P2P Filesharing - The Supreme Court Speaks in MGM v. Grokster
November 6th, 2005Note: access to an entire paper written on this subject is available here: GOOGLE BOOK SEARCH, BITTORRENT AND COPYRIGHT LAW
Normative Summary
While both Napster and Aimster were found liable for contributory copyright infringement, the circuit courts had two different tests that emerged to determine whether the defendant had the requisite knowledge required by the second element of the “staple article of commerce” doctrine adopted from patent law in Sony. In the Ninth Circuit, drawing heavily on Napster’s centralized architecture the bright line test required the prosecution to show that 1) the defendant had reasonable knowledge of specific infringing conduct, and 2) the defendant failed to act to prevent the distribution of infringing works. In the Seventh Circuit, the court would apply Posner’s balancing test that would weigh the evidence including 1) percentage of noninfringing to infringing use, 2) whether the defendant “invited” infringement (e.g. in its documentation and tutorials), and 3) whether defendant took steps to eliminate infringing uses.
Procedural History
In Grokster, the music and motion picture industries brought an action seeking an injunction against two distributors of P2P software, Grokster and StreamCast (hereafter “Grokster”), under a theory of contributory infringement. This was the first time the Ninth Circuit was presented with a P2P copyright case involving technologies with decentralized architectures, different from Napster’s centralized index server approach. The District Court granted summary judgment in favor of Grokster saying it was not liable. In upholding summary judgment, the Ninth Circuit followed its analysis in Napster and applied its interpretation of the Sony doctrine to the knowledge requirement of contributory infringement. It therefore applied the tests from Sony and Napster and found that since Grokster was capable of substantial, commercially viable noninfringing uses, MGM had the burden of showing that the Grokster had reasonable direct knowledge of specific infringing conduct. The court held that, given the decentralized nature of Grokster’s product, the prosecution failed to show that Grokster had this direct knowledge. Therefore, the court held that Grokster was simply a distributor of software and that they did not materially contribute to the copyright infringement of their users. Having a decentralized technical architecture seemed to be the key for the software distributors to be able to escape liability. In addition to eliminating Grokster’s knowledge of direct infringement, it also prevented Grokster from having the ability to supervise or monitor how their end users were using the tool.
Supreme Court
Majority Opinion
When Grokster reached the Supreme Court, many believed the Court would use the case to decide the appropriate test for determining whether the knowledge element of the staple article of commerce doctrine requiring knowledge of direct infringement. The Ninth circuit’s more technology friendly approach stated that a distributor of software would only be held liable for contributory infringement if it had reasonable knowledge of specific infringement and that this knowledge does not exist with a decentralized P2P architecture. On the other hand, the Seventh Circuit’s more copyright holder friendly balancing test gave the court more discretion in weighing the pros and cons of the technology against the detriment of the copyright infringement. Which approach would the Supreme Court adopt?

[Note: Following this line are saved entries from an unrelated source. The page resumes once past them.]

-- ==== Sys2Proof/Machine/Slots.lean ====
section
/-! DEFINITION. The slots of profiles, trackers, cells and subscriptions that handles name (R40), with an empty slot of each. -/
namespace Sys2Proof.Machine

/-- A FREE profile slot of generation `g`. -/
def freeProf (g : Nat) : ProfSlot :=
  { alloc := false, gen := g, st := 0, tgtClamp := false, fsPend := false, cmds := [], changed := false, spans := [], y0 := 0, v0 := 0,
    a0 := 0, at_ := 0, ended := false }

/-- Profile slot `n`. -/
def State.prof (s : State) (n : Nat) : ProfSlot := SMap.get (freeProf 0) n s.profs
/-- `s` with a profile slot replaced. -/
def State.setProf (s : State) (n : Nat) (p : ProfSlot) : State := { s with profs := SMap.set (freeProf 0) n p s.profs }

/-- A FREE tracker slot of generation `g`. -/
def freeTrk (g : Nat) : TrkSlot :=
  { alloc := false, gen := g, st := 0, cfg := [], vp := 0, ip := 0, baseline := false, count := 0, sumV := 0, sumI := 0, runV := 0,
    runI := 0, stepDue := false, scanReq := false, sinceScan := 0, scanPos := 0, best := none, srcLost := false, curtail := false,
    rateClamp := false, skips := 0, skipCnt := 0 }

/-- Tracker slot `n`. -/
def State.trk (s : State) (n : Nat) : TrkSlot := SMap.get (freeTrk 0) n s.trks
/-- `s` with a tracker slot replaced. -/
def State.setTrk (s : State) (n : Nat) (t : TrkSlot) : State := { s with trks := SMap.set (freeTrk 0) n t s.trks }

/-- A FREE subscription slot of generation `g`. -/
def freeSub (g : Nat) : SubSlot :=
  { alloc := false, gen := g, value := false, stale := false, typeErr := false, seen := false, stNum := 0, sqNum := 0, expire := none }

/-- Subscription slot `k`. -/
def State.sub (s : State) (k : Nat) : SubSlot := SMap.get (freeSub 0) k s.subs

/-- The transfer-trip input of ISLD (R367). -/
def State.gooseIsld (s : State) : Bool := s.getB Reg.GOOSE_TT_IN 0

/-- One of the candidate results of an expression whose number of roundings the spec does not state: where they differ, which one is
a free value. -/
def State.pick2 (s : State) (a b : Word) : Word × State :=
  if a = b then (a, s) else let (w, s1) := s.takeFree; ((if bit w 0 then a else b), s1)

end Sys2Proof.Machine
end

Rather than answering this question, the majority opinion of the Supreme Court avoided the question altogether and decided the case by using another principle of patent law – the inducement theory. Under the inducement theory, the Court held that a software distributor that promotes the use of its tool to infringe copyright “as shown by clear expression or other affirmative steps taken to foster infringement” is liable for the resulting infringement of their users. Therefore, the Court held that the Ninth Circuit’s granting of summary judgment was inappropriate because they did not address whether Grokster took affirmative steps to induce its users to commit copyright infringement. The Court laid out the test under the inducement theory stating that a company is liable for contributory infringement if they 1) intend to bring about infringement, 2) by distributing a device suitable for infringing use, and 3) actual infringement occurred. The Court reconciled this new rule with the protection Sony provided under the staple article of commerce doctrine by saying that Sony dealt with the narrower issue of whether there is “a claim of liability based solely on distributing a product with alternative lawful and unlawful uses, with knowledge that some users would follow the unlawful course.” Rather, in Grokster the Court was addressing whether there is a claim when there is actual intent and affirmative steps taken to encourage copyright infringement.

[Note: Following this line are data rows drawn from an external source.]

-- ==== Sys2Proof/Machine/Auxp.lean ====
section
/-! DEFINITION. Auxiliary pump ports (R398–R403, R405). -/
namespace Sys2Proof.Machine

/-- A port after reset. -/
def aux0 : AuxPort :=
  { known := false, hall := 0, lastTick := none, edgeAt := 0, lastDir := none, discard := false, mag := 0, neg := false }
/-- Port `q`. -/
def State.aux (s : State) (q : Nat) : AuxPort := SMap.get aux0 q s.auxs
/-- `s` with a port changed. -/
def State.modAux (s : State) (q : Nat) (f : AuxPort → AuxPort) : State := { s with auxs := SMap.set aux0 q (f (s.aux q)) s.auxs }

/-- The port runs. -/
def State.auxOn (s : State) (q : Nat) : Bool := s.awake && !s.idle Pg.AUXP && s.getB (Reg.AUXP_P_CFG q) 0

/-- Place of a Hall state in the forward sequence 1, 3, 2, 6, 4, 5 (R399). -/
def hallPlace (h : BitVec 3) : Option Nat := ([1, 3, 2, 6, 4, 5] : List (BitVec 3)).findIdx? (fun x => decide (x = h))

/-- High and low phase (U, V, W as 0, 1, 2) at a place, forward (R400). -/
def hallPhases (k : Nat) : Nat × Nat := ([(0, 1), (0, 2), (1, 2), (1, 0), (2, 0), (2, 1)] : List (Nat × Nat)).getD k (0, 0)

/-- CMPA and CMPB of a generator are written and its commit armed. -/
def State.auxDrive (s : State) (g a b : Nat) : State :=
  (((s.writeShadow (Reg.PWMn_CMPA g) (w32 a)).writeShadow (Reg.PWMn_CMPB g) (w32 b))).armCommit (Pg.PWMn g)

/-- The commutation pattern of port `q` (R400): an invalid or unknown state floats all three phases. -/
def State.auxCommutate (s : State) (q : Nat) : State :=
  if s.auxOn q && s.auxPort q then
    let x := s.aux q
    let prd (g : Nat) : Nat := s.getF (Reg.PWMn_PRD g) 0 24
    let roles : Option (Nat × Nat) := if fld x.mag 0 31 = 0 then none else
      (hallPlace x.hall).map (fun k => let p := hallPhases k; if x.neg then (p.2, p.1) else p)
    (List.range 3).foldl (fun s ph =>
      let g := 6 + 3 * q + ph
      match roles with
      | none => s.auxDrive g 0 0
      | some (hi, lo) => if ph = hi then s.auxDrive g (fracOf x.mag (prd g)) 0 else if ph = lo then s.auxDrive g 0 (prd g) else s.auxDrive g 0 0) s
  else s

/-- At E6 port `q` takes its duty and writes the pattern (R400). -/
def State.auxE6 (s : State) (q : Nat) : State :=
  if s.auxOn q then
    let d := s.sramW (s.getF (Reg.PUMP_RES_BASE 7) 0 18 + s.getF (Reg.AUXP_P_DUTY_OW q) 0 16)
    let nan := decide (fld d 23 8 = 255 ∧ fld d 0 23 ≠ 0)
    let m := if nan then 0 else fclampW (fabsW d) 0 (s.getR (Reg.AUXP_P_MAX_DUTY q))
    (s.modAux q (fun x => { x with mag := m, neg := bit d 31 && !nan })).auxCommutate q
  else s

/-- The speeds go to Main SRAM at E0 with SPD_EN (R403). -/
def State.auxE0 (s : State) : State :=
  if s.awake && !s.idle Pg.AUXP && s.getB Reg.AUXP_CTRL 0 then
    let b := s.getF Reg.AUXP_SPD_BASE 0 18
    (s.setSramW b (s.getR (Reg.AUXP_P_SPEED 0))).setSramW (b + 1) (s.getR (Reg.AUXP_P_SPEED 1))
  else s

/-- SPEED from an interval in fabric ticks, signed by the direction; an interval of 0 has no stated speed: a free value (R401). -/
def State.auxSpeed (s : State) (q iv : Nat) (rev : Bool) : State :=
  let pp := s.getF (Reg.AUXP_P_CFG q) 4 4
  if iv = 0 ∨ pp = 0 then let (w, s1) := s.takeFree; s1.setR (Reg.AUXP_P_SPEED q) w
  else
    let v := qRat 2000000000 (iv * pp)
    s.setNear (Reg.AUXP_P_SPEED q) (if rev then -v else v)

/-- A valid edge (R399, R401, R402): position, direction, interval and speed; at a reversal the interval is discarded. -/
def State.auxEdge (s : State) (q : Nat) (rev : Bool) : State :=
  let x := s.aux q
  let s1 := s.setF (Reg.AUXP_P_POS q) 0 16 (if rev then s.getF (Reg.AUXP_P_POS q) 0 16 + 65535 else s.getF (Reg.AUXP_P_POS q) 0 16 + 1)
  let s2 := (s1.setB (Reg.AUXP_P_STAT q) 5 rev).setB (Reg.AUXP_P_STAT q) 6 false
  let turn := decide (x.lastDir = some (!rev))
  let s3 := if turn then s2.blockEv Pg.AUXP else s2
  let s4 := match x.lastTick with
    | none => s3
    | some t =>
      if turn || x.discard then s3
      else
        let iv := (s.clk.tick - t) / 8
        (s3.setR (Reg.AUXP_P_INTERVAL q) (w32 (min iv 0xFFFFFFFF))).auxSpeed q iv rev
  s4.modAux q (fun x => { x with lastTick := some s.clk.tick, lastDir := some rev, discard := false })

/-- HALL_EDGE (R399): the filtered state of port `port` becomes `h`; the first one after the port starts is no edge. -/
def execHallEdge (port : Fin 2) (h : BitVec 3) (s : State) : Host.Outcome State Fault Refusal :=
  let x := s.aux port
  if !s.auxOn port || (x.known && decide (x.hall = h)) then done s
  else
    let s1 := s.modAux port (fun x => { x with known := true, hall := h, edgeAt := s.clk.tick })
    let s2 := match hallPlace h, hallPlace x.hall with
      | none, old =>
        let t := (s1.incSat (Reg.AUXP_P_HALL_ERR_CNT port)).irq Pg.AUXP 2
        -- one entry per run of invalid states
        if old.isSome || !x.known then t.logE 2 (some 2) Pg.AUXP 0 [] else t
      | some n, some o =>
        if !x.known then s1
        else if n = (o + 1) % 6 then s1.auxEdge port false
        else if o = (n + 1) % 6 then s1.auxEdge port true
        else s1.incSat (Reg.AUXP_P_SKIP_CNT port)
      | some _, none => if x.known then s1.incSat (Reg.AUXP_P_SKIP_CNT port) else s1
    done (s2.auxCommutate port)

/-- HALL_STALL (R401): no edge for STALL_T ms. -/
def execHallStall (port : Fin 2) (s : State) : Host.Outcome State Fault Refusal :=
  if s.auxOn port && !s.getB (Reg.AUXP_P_STAT port) 6 then
    let s1 := s.advanceTo ((s.aux port).edgeAt + s.getF (Reg.AUXP_P_STALL_T port) 0 16 * tickMs)
    let s2 := ((s1.setR (Reg.AUXP_P_SPEED port) 0).setB (Reg.AUXP_P_STAT port) 6 true).irq Pg.AUXP port.val
    done (s2.modAux port (fun x => { x with discard := true }))
  else done s

/-- P.STAT (R405). -/
def State.auxStat (s : State) (q : Nat) : Word :=
  let x := s.aux q
  w32 (x.hall.toNat + 16 * b2n (x.known && (hallPlace x.hall).isNone) + fld (s.getR (Reg.AUXP_P_STAT q)) 5 2 * 32 + 128 * b2n s.standbyHold)

/-- A write to P.CFG: in CONFIGURE; POLE_PAIRS not 0; with DRV = 0 the three generators must have PAIR = 1, SRC = 0 and AUTOCOMMIT = 0
(R398, R405). -/
def State.auxCfgOp (s : State) (q : Nat) (v : Word) : State :=
  let ready := (List.range 3).all (fun k => let c := s.getR (Reg.PWMn_CTRL (6 + 3 * q + k)); bit c 5 && !bit c 8 && !bit c 4)
  if s.pw.mode ≠ .configure ∨ fld v 4 4 = 0 ∨ (bit v 0 && !bit v 1 && !ready) then s.refuse Pg.AUXP
  else
    let s1 := s.setR (Reg.AUXP_P_CFG q) v
    if bit v 0 && s.getB (Reg.AUXP_P_CFG q) 0 then s1 else s1.modAux q (fun _ => { aux0 with edgeAt := s.clk.tick })

/-- A write to SPD_BASE, MAX_DUTY or STALL_T (R403, R405). -/
def State.auxSpdBaseOp (s : State) (v : Word) : State :=
  if s.pw.mode ≠ .configure ∨ 262144 < fld v 0 18 + 2 then s.refuse Pg.AUXP else s.setR Reg.AUXP_SPD_BASE v
def State.auxMaxDutyOp (s : State) (q : Nat) (v : Word) : State :=
  if fleW 0 v && fleW v 0x3F800000 then s.setR (Reg.AUXP_P_MAX_DUTY q) v else s.refuse Pg.AUXP
def State.auxStallOp (s : State) (q : Nat) (v : Word) : State :=
  if fld v 0 16 = 0 then s.refuse Pg.AUXP else s.setR (Reg.AUXP_P_STALL_T q) v

/-- P.CLEAR (R405). -/
def State.auxClearOp (s : State) (q : Nat) : State := (s.setR (Reg.AUXP_P_SKIP_CNT q) 0).setR (Reg.AUXP_P_HALL_ERR_CNT q) 0
/-- AUXP_CLEAR (R405). -/
def execAuxpClear (port : Fin 2) (s : State) : Host.Outcome State Fault Refusal := hostCmd s Pg.AUXP (fun s => s.auxClearOp port)

end Sys2Proof.Machine
end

The majority opinion rejected the Ninth Circuit’s interpretation of Sony that “whenever a product is capable of substantial lawful use, the producer can never be held contributorily liable for third parties’ infringing use…even when actual purpose to cause infringing use is shown…unless the distributors had specific knowledge of infringement at a time at which they contributed to the infringement, and failed to act upon it.” Rather, the Court held that the rule in Sony does not require courts to ignore evidence of the distributor’s intent. The majority opinion then applied this new inducement test to the facts in Grokster. Given that Grokster clearly distributed its product and that there was fairly substantial evidence that users used the software to commit actual infringement, the only element of the inducement rule the Court addressed at length was whether Grokster took affirmative steps to encourage its users to commit copyright infringement. The Court noted a number of areas that suggested that Grokster had induced infringement including 1) advertising and instructing how to infringe, 2) targeting former Napster users known to infringe, 3) failing to take steps to prevent infringement, 4) profiting from infringement, and 5) simply distributing a tool capable of infringement. Regarding advertising, the Court said that advertising an infringing use or instructing how to engage in an infringing use can show an affirmative intent that the product be used to infringe and can expose the software distributor to liability. The Court held that Grokster was not merely a passive recipient of information about infringing use. Rather, it voiced the objective that recipients use it to download copyrighted works, and took active steps to encourage infringement. The Court noted that Grokster distributed an electronic newsletter containing links to articles promoting its software’s ability to access popular copyrighted music.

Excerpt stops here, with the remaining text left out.